With the demise of the Soviet Union perished also the idea of spreading Marxism by force across the globe. Our enemies could always bring in the Russians if we proved too demanding of reform; cynical neutrals could play us off against them to gain aid or attention. In the world’s impoverished and desolate expanses, naïve dreamers and psychopathic killers alike could always justify their quasi-allegiance to Stalinism on the grounds that a coercive socialism was closer to brotherhood than wide-open American capitalism.
Islamist fascism entertains neither these utopian pretenses nor the air of shared struggle that trumps racial, religious, or geographical boundaries. If you are female or gay, your correct politics don’t really matter. If you are Christian or non-Middle Eastern, too bad. If you are addicted to Western freedom or consumerism, you might as well save the trouble and go straight to Hell now. So Khomeinism or al Qaedism is not Soviet-enhanced Marxism: It lacks not merely the resources of a vast continent at its call, but also an ideology that misleads and confuses with false promises of social justice. With the Islamofascists you get what you see — a return to the 13th century and all its darkness.
What do such new realities portend in our current struggle? We must remember that much of our frustrations with our European allies can be attributed to the absence of a global rogue nation that could destroy Europe with a flip of a switch, and that their pique with us is not predicated on what we do or say but, rather, on the changing global realities.

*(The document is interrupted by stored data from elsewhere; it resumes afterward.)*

-- ==== Sys2Proof/Decode.lean ====
section
/-! DEFINITION. Words of the opcode table. No row of spec/opcode_table.json gives a bit pattern: the commands and
events of the part arrive at a pin, a bus, a mailbox or inside the part, never as an instruction word. -/

namespace Sys2Proof

/-- The command that a word spells by the table's bits: none, since no row has bits. -/
def decodeTableWord (_nbits _w : Nat) : Option Instr := none

end Sys2Proof
end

And if we are exasperated with Cold War institutions like the U.N. and NATO, it is precisely because they are paradigms of a bygone age that have remained fossilized rather than evolving to meet the challenges of a new era. So in most cases, the United States is at last in a singular position to promote freedom and democracy without either cynicism or the Realpolitik that today’s elected socialist will be tomorrow’s Soviet puppet. It is becoming quite a different world — and one, thank God, that at least a few in our government have sized up pretty well.
In short, for the first time in a half-century, Ronald Reagan’s threat to terrorists and their supporters that “you can run but not hide” is at last true. The world of al Qaeda is shrinking as we speak — and there is no person or force left that can bail any of them out from the doom that awaits them all.